Task prompt
Print the records again, matching each line exactly.

***

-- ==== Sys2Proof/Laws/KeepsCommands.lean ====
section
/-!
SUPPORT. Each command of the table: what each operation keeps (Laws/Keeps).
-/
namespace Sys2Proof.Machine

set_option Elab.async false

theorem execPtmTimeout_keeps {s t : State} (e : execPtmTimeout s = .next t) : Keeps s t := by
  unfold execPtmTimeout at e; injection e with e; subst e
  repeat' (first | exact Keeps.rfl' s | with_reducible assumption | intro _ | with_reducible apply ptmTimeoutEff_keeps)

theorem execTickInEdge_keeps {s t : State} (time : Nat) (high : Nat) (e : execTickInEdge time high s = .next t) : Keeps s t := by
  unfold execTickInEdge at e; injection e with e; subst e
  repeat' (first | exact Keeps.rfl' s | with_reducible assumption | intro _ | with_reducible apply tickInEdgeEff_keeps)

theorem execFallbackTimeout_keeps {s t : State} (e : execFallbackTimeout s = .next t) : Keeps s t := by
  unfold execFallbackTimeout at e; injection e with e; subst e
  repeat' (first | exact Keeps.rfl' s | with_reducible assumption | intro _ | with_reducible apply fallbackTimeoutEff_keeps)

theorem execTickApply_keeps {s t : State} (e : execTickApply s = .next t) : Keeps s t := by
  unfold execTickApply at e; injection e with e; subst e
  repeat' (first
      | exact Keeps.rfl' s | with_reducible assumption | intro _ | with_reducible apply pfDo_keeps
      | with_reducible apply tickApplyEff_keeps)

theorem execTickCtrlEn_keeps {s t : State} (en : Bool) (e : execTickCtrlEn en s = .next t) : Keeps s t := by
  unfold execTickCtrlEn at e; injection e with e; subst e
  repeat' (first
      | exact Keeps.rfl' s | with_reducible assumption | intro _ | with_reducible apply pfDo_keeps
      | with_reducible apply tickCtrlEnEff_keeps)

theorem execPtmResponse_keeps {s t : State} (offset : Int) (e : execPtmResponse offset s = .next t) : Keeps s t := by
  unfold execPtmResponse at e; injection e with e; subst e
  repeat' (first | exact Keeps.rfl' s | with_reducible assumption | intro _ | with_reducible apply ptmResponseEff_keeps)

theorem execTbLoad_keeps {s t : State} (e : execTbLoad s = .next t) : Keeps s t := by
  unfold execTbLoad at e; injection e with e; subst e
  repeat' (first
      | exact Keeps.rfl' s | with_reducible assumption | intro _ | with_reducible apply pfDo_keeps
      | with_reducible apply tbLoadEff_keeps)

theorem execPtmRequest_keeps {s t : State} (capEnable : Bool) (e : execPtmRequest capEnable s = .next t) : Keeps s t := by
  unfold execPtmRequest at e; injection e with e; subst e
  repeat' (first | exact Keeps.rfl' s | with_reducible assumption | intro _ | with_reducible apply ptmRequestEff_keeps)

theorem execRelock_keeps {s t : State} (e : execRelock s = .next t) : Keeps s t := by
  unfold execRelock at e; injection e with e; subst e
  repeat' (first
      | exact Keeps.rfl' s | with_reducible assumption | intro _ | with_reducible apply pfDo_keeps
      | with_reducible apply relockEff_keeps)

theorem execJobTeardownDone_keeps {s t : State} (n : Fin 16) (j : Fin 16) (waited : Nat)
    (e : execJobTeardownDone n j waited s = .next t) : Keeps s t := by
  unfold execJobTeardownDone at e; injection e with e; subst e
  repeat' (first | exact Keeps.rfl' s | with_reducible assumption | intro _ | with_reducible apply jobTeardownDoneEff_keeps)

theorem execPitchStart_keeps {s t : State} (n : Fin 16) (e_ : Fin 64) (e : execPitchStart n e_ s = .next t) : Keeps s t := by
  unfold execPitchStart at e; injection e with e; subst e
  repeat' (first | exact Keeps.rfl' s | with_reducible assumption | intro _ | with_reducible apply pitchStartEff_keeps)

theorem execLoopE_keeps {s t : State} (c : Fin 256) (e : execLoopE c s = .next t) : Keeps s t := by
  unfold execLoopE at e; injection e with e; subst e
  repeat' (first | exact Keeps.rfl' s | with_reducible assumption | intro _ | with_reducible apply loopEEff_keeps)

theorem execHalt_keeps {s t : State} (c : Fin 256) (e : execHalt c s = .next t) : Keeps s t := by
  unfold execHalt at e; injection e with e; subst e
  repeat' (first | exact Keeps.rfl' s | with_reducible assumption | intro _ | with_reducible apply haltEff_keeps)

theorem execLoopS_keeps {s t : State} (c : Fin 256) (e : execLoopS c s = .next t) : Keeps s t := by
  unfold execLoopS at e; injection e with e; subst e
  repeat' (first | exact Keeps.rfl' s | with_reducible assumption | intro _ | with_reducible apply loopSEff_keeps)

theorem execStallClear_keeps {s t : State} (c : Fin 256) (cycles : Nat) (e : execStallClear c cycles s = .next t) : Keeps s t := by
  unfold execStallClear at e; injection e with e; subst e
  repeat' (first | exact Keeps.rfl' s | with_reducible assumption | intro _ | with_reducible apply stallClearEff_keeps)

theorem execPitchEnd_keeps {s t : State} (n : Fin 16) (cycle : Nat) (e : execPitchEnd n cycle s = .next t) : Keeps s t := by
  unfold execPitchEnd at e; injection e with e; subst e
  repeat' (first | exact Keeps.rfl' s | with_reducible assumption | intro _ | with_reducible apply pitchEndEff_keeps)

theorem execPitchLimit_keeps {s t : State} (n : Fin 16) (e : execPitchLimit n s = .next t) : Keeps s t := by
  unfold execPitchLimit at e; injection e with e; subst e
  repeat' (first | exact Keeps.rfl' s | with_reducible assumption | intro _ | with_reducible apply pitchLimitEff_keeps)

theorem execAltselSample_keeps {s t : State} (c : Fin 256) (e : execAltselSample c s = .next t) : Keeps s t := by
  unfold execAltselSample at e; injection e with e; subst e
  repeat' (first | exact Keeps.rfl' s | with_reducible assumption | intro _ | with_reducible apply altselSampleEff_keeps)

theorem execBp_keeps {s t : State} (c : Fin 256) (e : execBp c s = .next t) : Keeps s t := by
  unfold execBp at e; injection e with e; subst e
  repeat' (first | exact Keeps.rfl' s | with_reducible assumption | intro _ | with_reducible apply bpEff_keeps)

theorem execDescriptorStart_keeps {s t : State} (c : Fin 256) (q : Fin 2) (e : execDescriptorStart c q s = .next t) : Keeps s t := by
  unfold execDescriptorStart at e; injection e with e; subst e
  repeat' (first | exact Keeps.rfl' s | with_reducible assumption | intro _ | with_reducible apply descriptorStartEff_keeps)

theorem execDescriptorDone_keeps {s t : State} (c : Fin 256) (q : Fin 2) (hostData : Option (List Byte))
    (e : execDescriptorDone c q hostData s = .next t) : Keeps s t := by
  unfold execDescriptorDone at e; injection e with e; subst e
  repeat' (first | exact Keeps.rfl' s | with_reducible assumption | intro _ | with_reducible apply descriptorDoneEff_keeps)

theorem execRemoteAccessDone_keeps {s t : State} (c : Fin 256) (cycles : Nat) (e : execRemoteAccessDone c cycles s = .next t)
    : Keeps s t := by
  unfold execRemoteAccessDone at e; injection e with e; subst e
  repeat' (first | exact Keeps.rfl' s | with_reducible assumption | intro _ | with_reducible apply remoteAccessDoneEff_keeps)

***

Response to this task
-- ==== Sys2Proof/Laws/KeepsCommands.lean ====
section
/-!
SUPPORT. Each command of the table: what each operation keeps (Laws/Keeps).
-/
namespace Sys2Proof.Machine

set_option Elab.async false

theorem execPtmTimeout_keeps {s t : State} (e : execPtmTimeout s = .next t) : Keeps s t := by
  unfold execPtmTimeout at e; injection e with e; subst e
  repeat' (first | exact Keeps.rfl' s | with_reducible assumption | intro _ | with_reducible apply ptmTimeoutEff_keeps)

theorem execTickInEdge_keeps {s t : State} (time : Nat) (high : Nat) (e : execTickInEdge time high s = .next t) : Keeps s t := by
  unfold execTickInEdge at e; injection e with e; subst e
  repeat' (first | exact Keeps.rfl' s | with_reducible assumption | intro _ | with_reducible apply tickInEdgeEff_keeps)

theorem execFallbackTimeout_keeps {s t : State} (e : execFallbackTimeout s = .next t) : Keeps s t := by
  unfold execFallbackTimeout at e; injection e with e; subst e
  repeat' (first | exact Keeps.rfl' s | with_reducible assumption | intro _ | with_reducible apply fallbackTimeoutEff_keeps)

theorem execTickApply_keeps {s t : State} (e : execTickApply s = .next t) : Keeps s t := by
  unfold execTickApply at e; injection e with e; subst e
  repeat' (first
      | exact Keeps.rfl' s | with_reducible assumption | intro _ | with_reducible apply pfDo_keeps
      | with_reducible apply tickApplyEff_keeps)

theorem execTickCtrlEn_keeps {s t : State} (en : Bool) (e : execTickCtrlEn en s = .next t) : Keeps s t := by
  unfold execTickCtrlEn at e; injection e with e; subst e
  repeat' (first
      | exact Keeps.rfl' s | with_reducible assumption | intro _ | with_reducible apply pfDo_keeps
      | with_reducible apply tickCtrlEnEff_keeps)

theorem execPtmResponse_keeps {s t : State} (offset : Int) (e : execPtmResponse offset s = .next t) : Keeps s t := by
  unfold execPtmResponse at e; injection e with e; subst e
  repeat' (first | exact Keeps.rfl' s | with_reducible assumption | intro _ | with_reducible apply ptmResponseEff_keeps)

theorem execTbLoad_keeps {s t : State} (e : execTbLoad s = .next t) : Keeps s t := by
  unfold execTbLoad at e; injection e with e; subst e
  repeat' (first
      | exact Keeps.rfl' s | with_reducible assumption | intro _ | with_reducible apply pfDo_keeps
      | with_reducible apply tbLoadEff_keeps)

theorem execPtmRequest_keeps {s t : State} (capEnable : Bool) (e : execPtmRequest capEnable s = .next t) : Keeps s t := by
  unfold execPtmRequest at e; injection e with e; subst e
  repeat' (first | exact Keeps.rfl' s | with_reducible assumption | intro _ | with_reducible apply ptmRequestEff_keeps)

theorem execRelock_keeps {s t : State} (e : execRelock s = .next t) : Keeps s t := by
  unfold execRelock at e; injection e with e; subst e
  repeat' (first
      | exact Keeps.rfl' s | with_reducible assumption | intro _ | with_reducible apply pfDo_keeps
      | with_reducible apply relockEff_keeps)

theorem execJobTeardownDone_keeps {s t : State} (n : Fin 16) (j : Fin 16) (waited : Nat)
    (e : execJobTeardownDone n j waited s = .next t) : Keeps s t := by
  unfold execJobTeardownDone at e; injection e with e; subst e
  repeat' (first | exact Keeps.rfl' s | with_reducible assumption | intro _ | with_reducible apply jobTeardownDoneEff_keeps)

theorem execPitchStart_keeps {s t : State} (n : Fin 16) (e_ : Fin 64) (e : execPitchStart n e_ s = .next t) : Keeps s t := by
  unfold execPitchStart at e; injection e with e; subst e
  repeat' (first | exact Keeps.rfl' s | with_reducible assumption | intro _ | with_reducible apply pitchStartEff_keeps)

theorem execLoopE_keeps {s t : State} (c : Fin 256) (e : execLoopE c s = .next t) : Keeps s t := by
  unfold execLoopE at e; injection e with e; subst e
  repeat' (first | exact Keeps.rfl' s | with_reducible assumption | intro _ | with_reducible apply loopEEff_keeps)

theorem execHalt_keeps {s t : State} (c : Fin 256) (e : execHalt c s = .next t) : Keeps s t := by
  unfold execHalt at e; injection e with e; subst e
  repeat' (first | exact Keeps.rfl' s | with_reducible assumption | intro _ | with_reducible apply haltEff_keeps)

theorem execLoopS_keeps {s t : State} (c : Fin 256) (e : execLoopS c s = .next t) : Keeps s t := by
  unfold execLoopS at e; injection e with e; subst e
  repeat' (first | exact Keeps.rfl' s | with_reducible assumption | intro _ | with_reducible apply loopSEff_keeps)

theorem execStallClear_keeps {s t : State} (c : Fin 256) (cycles : Nat) (e : execStallClear c cycles s = .next t) : Keeps s t := by
  unfold execStallClear at e; injection e with e; subst e
  repeat' (first | exact Keeps.rfl' s | with_reducible assumption | intro _ | with_reducible apply stallClearEff_keeps)

theorem execPitchEnd_keeps {s t : State} (n : Fin 16) (cycle : Nat) (e : execPitchEnd n cycle s = .next t) : Keeps s t := by
  unfold execPitchEnd at e; injection e with e; subst e
  repeat' (first | exact Keeps.rfl' s | with_reducible assumption | intro _ | with_reducible apply pitchEndEff_keeps)

theorem execPitchLimit_keeps {s t : State} (n : Fin 16) (e : execPitchLimit n s = .next t) : Keeps s t := by
  unfold execPitchLimit at e; injection e with e; subst e
  repeat' (first | exact Keeps.rfl' s | with_reducible assumption | intro _ | with_reducible apply pitchLimitEff_keeps)

theorem execAltselSample_keeps {s t : State} (c : Fin 256) (e : execAltselSample c s = .next t) : Keeps s t := by
  unfold execAltselSample at e; injection e with e; subst e
  repeat' (first | exact Keeps.rfl' s | with_reducible assumption | intro _ | with_reducible apply altselSampleEff_keeps)

theorem execBp_keeps {s t : State} (c : Fin 256) (e : execBp c s = .next t) : Keeps s t := by
  unfold execBp at e; injection e with e; subst e
  repeat' (first | exact Keeps.rfl' s | with_reducible assumption | intro _ | with_reducible apply bpEff_keeps)

theorem execDescriptorStart_keeps {s t : State} (c : Fin 256) (q : Fin 2) (e : execDescriptorStart c q s = .next t) : Keeps s t := by
  unfold execDescriptorStart at e; injection e with e; subst e
  repeat' (first | exact Keeps.rfl' s | with_reducible assumption | intro _ | with_reducible apply descriptorStartEff_keeps)

theorem execDescriptorDone_keeps {s t : State} (c : Fin 256) (q : Fin 2) (hostData : Option (List Byte))
    (e : execDescriptorDone c q hostData s = .next t) : Keeps s t := by
  unfold execDescriptorDone at e; injection e with e; subst e
  repeat' (first | exact Keeps.rfl' s | with_reducible assumption | intro _ | with_reducible apply descriptorDoneEff_keeps)

theorem execRemoteAccessDone_keeps {s t : State} (c : Fin 256) (cycles : Nat) (e : execRemoteAccessDone c cycles s = .next t)
    : Keeps s t := by
  unfold execRemoteAccessDone at e; injection e with e; subst e
  repeat' (first | exact Keeps.rfl' s | with_reducible assumption | intro _ | with_reducible apply remoteAccessDoneEff_keeps)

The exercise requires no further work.